One of the concerns that we have is that this is so typically Greens’ stuff. They say, “We have got these really good ideas and you guys are going to pinch them.” That is not the case. We will adopt a good idea irrespective of who comes up with it. We will do this when we have considered its cost effectiveness, whether it is going to work and whether it is going to be embraced by the community. We will not do it based on the mad ramblings of a bunch of banshees who have this mantra that they run up the flagpole saying, “We need more of this and more of that and more of something else.” They can say that, Mr Assistant Speaker, because as long as their backsides point to the ground, they will never be in a governmental position to be able to anything about it.

This motion calls upon us to spend heaps. It calls on us to establish an ACT waste consortium. That comes free, doesn’t it? We are talking about a green waste kerbside collection service. We have a lack of faith expressed in the trashpack industry, but they are going great guns. But this would cost us. It would cost $40 per household on top of the rates to deliver. We will have to think about it.

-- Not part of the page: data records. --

-- ==== Sys2Proof/Machine/Ops.lean ====
section
/-! DEFINITION. Machine/Ops.lean: the named operations every meaning is written in: register fields, records of
the RAS logs, notices, bytes of pages, actions due later, free values. -/
namespace Sys2Proof.Machine

/-! ## Registers (R13) -/

/-- Key of a field in the register file. -/
def fkey (f : Fld) : Nat := f.off * 64 + f.lo

/-- The value of a register field. -/
def rd (s : State) (f : Fld) : Nat := tget 0 s.regs (fkey f) ^^^ f.rst

/-- A register field set by the device, cut to its width. -/
def wr (f : Fld) (v : Nat) (s : State) : State :=
  { s with regs := tset 0 s.regs (fkey f) ((v % 2 ^ f.w) ^^^ f.rst) }

/-- Add to a counter field, which saturates at its width. -/
def bump (f : Fld) (n : Nat) (s : State) : State :=
  wr f (min (rd s f + n) (2 ^ f.w - 1)) s

/-- Set a one-bit field from a condition. -/
def wrB (f : Fld) (b : Bool) (s : State) : State := wr f b.toNat s

/-- A one-bit field as a condition. -/
def rdB (s : State) (f : Fld) : Bool := rd s f != 0

/-- Number of the most recent boundary (CLK_BEAT, R53). -/
def beat (s : State) : Nat := rd s clkBeatBeat

/-- Platform time (CLK_TIME, R45). -/
def now (s : State) : Nat := rd s clkTimeTimeNs

/-! ## Free values -/

/-- A value the spec leaves open, below n: the next one of Config.freeNat. -/
def freeVal (n : Nat) (s : State) : Nat := Config.freeNat s.freeCtr % n

/-- The state after one free value has been taken. -/
def freeNext (s : State) : State := { s with freeCtr := s.freeCtr + 1 }

/-! ## Bytes -/

/-- Little-endian number of n bytes at an offset (R29; log entry 11). -/
def getLE (b : Bytes) (off : Nat) : Nat → Nat
  | 0 => 0
  | n + 1 => tget 0 b off % 256 + 256 * getLE b (off + 1) n

/-- Store n bytes of a number, lowest first. -/
def putLE (b : Bytes) (off : Nat) : Nat → Nat → Bytes
  | 0, _ => b
  | n + 1, v => putLE (tset 0 b off (v % 256)) (off + 1) n (v / 256)

/-- Bytes from a list of (offset, width in bytes, value). -/
def mkBytes (l : List (Nat × Nat × Nat)) : Bytes :=
  l.foldl (fun b e => putLE b e.1 e.2.1 e.2.2) []

/-- The n low bytes of a number as a list. -/
def bytesOf : Nat → Nat → List Nat
  | 0, _ => []
  | n + 1, v => v % 256 :: bytesOf n (v / 256)

/-- The number whose bytes are listed, lowest first. -/
def ofBytes : List Nat → Nat
  | [] => 0
  | b :: r => b % 256 + 256 * ofBytes r

/-! ## Actions due later (R38, R40, R346) -/

/-- An action the hardware or the Clerk applies at step k of boundary b. -/
def addDue (b k : Nat) (a : Act) (s : State) : State := { s with due := s.due ++ [⟨b, k, a⟩] }

/-- A command step staged and committed for boundary b (R346). -/
def addStep (mbx b : Nat) (a : Act) (s : State) : State := { s with journal := s.journal ++ [⟨mbx, b, a⟩] }

/-! ## Interrupts of the Clerk cores (R322, Table 12.7) -/

def clkOf (s : State) (c : Nat) : ClkCore := tget {} s.clerk c
def setClk (c : Nat) (r : ClkCore) (s : State) : State := { s with clerk := tset {} s.clerk c r }
def modClk (c : Nat) (f : ClkCore → ClkCore) (s : State) : State := setClk c (f (clkOf s c)) s

/-- The core is out of reset and not stopped. -/
def clkLive (s : State) (c : Nat) : Bool := (clkOf s c).st == .running || (clkOf s c).st == .waiting

/-- Interrupt `code` becomes pending on core c, with its CLERK_TVAL value. -/
def clkIrq (code val : Nat) (s : State) (c : Nat) : State :=
  if clkLive s c then
    wr (clerkIpPending c) (rd s (clerkIpPending c) ||| 2 ^ code) (modClk c (fun r => { r with why := tset 0 r.why code val }) s)
  else s

/-- Cores of both complexes, of one complex. -/
def clerkCores : List Nat := [0, 1, 2, 3, 4, 5, 6, 7]
def complexCores (x : Nat) : List Nat := [4 * x, 4 * x + 1, 4 * x + 2, 4 * x + 3]

/-! ## Records (R423, R424) -/

/-- Append a record to a ring of the given size (R358); a record that leaves unread is counted. -/
def logAdd (size : Nat) (g : RasLog) (r : RasRec) : RasLog :=
  let n := g.recs.length + 1 - size
  let out := (g.recs.take n).map (·.seq)
  { recs := (g.recs ++ [{ r with seq := g.next }]).drop n, next := g.next + 1
    read := g.read.filter fun q => !out.contains q
    lost := min (g.lost + (out.filter fun q => !g.read.contains q).length) (2 ^ 64 - 1) }

/-- A record for the platform log, placed in the slice of boundary sl; it is a unit event to the Clerk cores. -/
def recPlatform (sl cls kind unit cause ten addr : Nat) (detail : List Nat) (s : State) : State :=
  clerkCores.foldl (clkIrq 4 kind) { s with ras := { s.ras with
      platform := logAdd 1024 s.ras.platform ⟨0, beat s, cls, kind, unit, cause, ten, addr, detail, sl⟩ } }

/-- The mailbox record of mailbox i. -/
def mbxOf (s : State) (i : Nat) : Mbx := tget {} s.mbx i

def setMbx (i : Nat) (m : Mbx) (s : State) : State := { s with mbx := tset {} s.mbx i m }

/-- A notice handed to the Clerk for mailbox i; the next slice places it (R349, R350). -/
def notify (i kind : Nat) (payload : List (Nat × Nat × Nat)) (s : State) : State :=
  let m := mbxOf s i
  setMbx i { m with queue := m.queue ++ [⟨kind, 0, 0, mkBytes payload⟩] } s

/-- A record in tenant t's log, and its notice 0x000B (R424, R425). -/
def recTenant (sl kind unit cause t addr : Nat) (detail : List Nat) (s : State) : State :=
  let g := tget {} s.ras.tenants t
  let s1 : State := { s with ras := { s.ras with
      tenants := tset {} s.ras.tenants t (logAdd 16 g ⟨0, beat s, 3, kind, unit, cause, t, addr, detail, sl⟩) } }
  notify t 0x000B [(0x18, 8, g.next), (0x20, 1, 3)] s1

/-- Bit mask of the tenants concerned (R424): bit i - 1 for tenant i. -/
def tenantMask (ts : List Nat) : Nat :=
  ts.foldl (fun m t => if t = 0 then m else m ||| 2 ^ (t - 1)) 0

/-- A contained error or a refusal: the platform log only (R424). -/
def recContained (sl kind unit cause addr : Nat) (detail : List Nat) (s : State) : State :=
  recPlatform sl 2 kind unit cause 0 addr detail s

def recRefusal (sl kind unit cause ten addr : Nat) (s : State) : State :=
  recPlatform sl 5 kind unit cause ten addr [] s

/-- A tenancy-visible error (R424): each tenant's log, one platform record, the mask when several are concerned.
`uT` is the unit field of the tenants' records (R459), `dT` their detail. -/
def recVisible (sl kind unit cause : Nat) (ts : List Nat) (addr : Nat) (detail : List Nat) (uT : Nat) (dT : List Nat)
    (s : State) : State :=
  let ts' := ts.eraseDups
  let s1 := (ts'.filter (· != 0)).foldl (fun a t => recTenant sl kind uT cause t addr dT a) s
  match ts' with
  | [] => recPlatform sl 3 kind unit cause 0 addr detail s1
  | [t] => recPlatform sl 3 kind unit cause t addr detail s1
  | _ => recPlatform sl 3 kind unit cause 0x0200 addr (bytesOf 32 (tenantMask ts')) s1

/-- A log whose records from number k on name beat m as the beat of detection. -/
def stampFrom (k m : Nat) (g : RasLog) : RasLog :=
  { g with recs := g.recs.map fun r => if k ≤ r.seq then { r with beat := m } else r }

/-- The records that f places name m, an earlier beat, as the beat of detection (Table 13.12a). -/
def detectedAt (m : Nat) (f : State → State) (s : State) : State :=
  let t := f s
  { t with ras := { t.ras with
      platform := stampFrom s.ras.platform.next m t.ras.platform
      tenants := t.ras.tenants.map fun (e : Nat × RasLog) => (e.1, stampFrom (tget {} s.ras.tenants e.1).next m e.2) } }

/-- A corrected error, which no tenancy is told (R416): at most one record per unit and cause in every 1,000 beats, with the
count since the last (R424). -/
def recCorrected (sl kind unit cause addr : Nat) (s : State) : State :=
  let k := (kind * 65536 + cause) * 65536 + unit
  let c := tget {} s.ras.corr k
  let open' : Bool := match c.last with | none => true | some b => decide (b + 1000 ≤ sl)
  let s1 : State := { s with ras := { s.ras with
    corr := tset {} s.ras.corr k (if open' then ⟨0, some sl⟩ else ⟨c.count + 1, c.last⟩) } }
  if open' then recPlatform sl 1 kind unit cause 0 addr (bytesOf 4 (min (c.count + 1) (2 ^ 32 - 1))) s1 else s1

/-- An event of Table 14.15 enters the journal of both flashes (R381); the last free entry is kept for the close
marker, and an event that finds no other is counted. -/
def event (kind : Nat) (detail : List Nat) (s : State) : State :=
  let b := s.boot
  if b.journal.length < 16383 then
    { s with boot := { b with jseq := (b.jseq + 1) % 2 ^ 32, journal := b.journal ++
        [⟨false, b.jseq, b.counter, beat s, now s, kind, detail, false⟩] } }
  else { s with boot := { b with jlost := b.jlost + 1 } }

/-- The slice that places a record of an event between boundaries: the next one (R423). -/
def nextSlice (s : State) : Nat := beat s + 1

end Sys2Proof.Machine
end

The motion calls on us to institute a regular collection of large household items to promote reuse. Who is going to pay for it? Here is a good one. It calls on us to increase the fines for illegally dumping chemicals and other waste in the wastewater and stormwater systems. We might think about that, because increasing the penalties is a good idea. They want us to have more trained inspectors. Where is the money going to come from?

There are a number of things this motion wants the government to do. Members of the opposition are saying that they are going to support Dr Foskey’s motion. Let us hope that they give it some consideration. I make this point for the attention of the number crunchers upstairs who are putting numbers into the spendometer. The spendometer will reveal all of this extra cost. Where is all this extra cost going to come from? We might stop the prison; that is what we might do.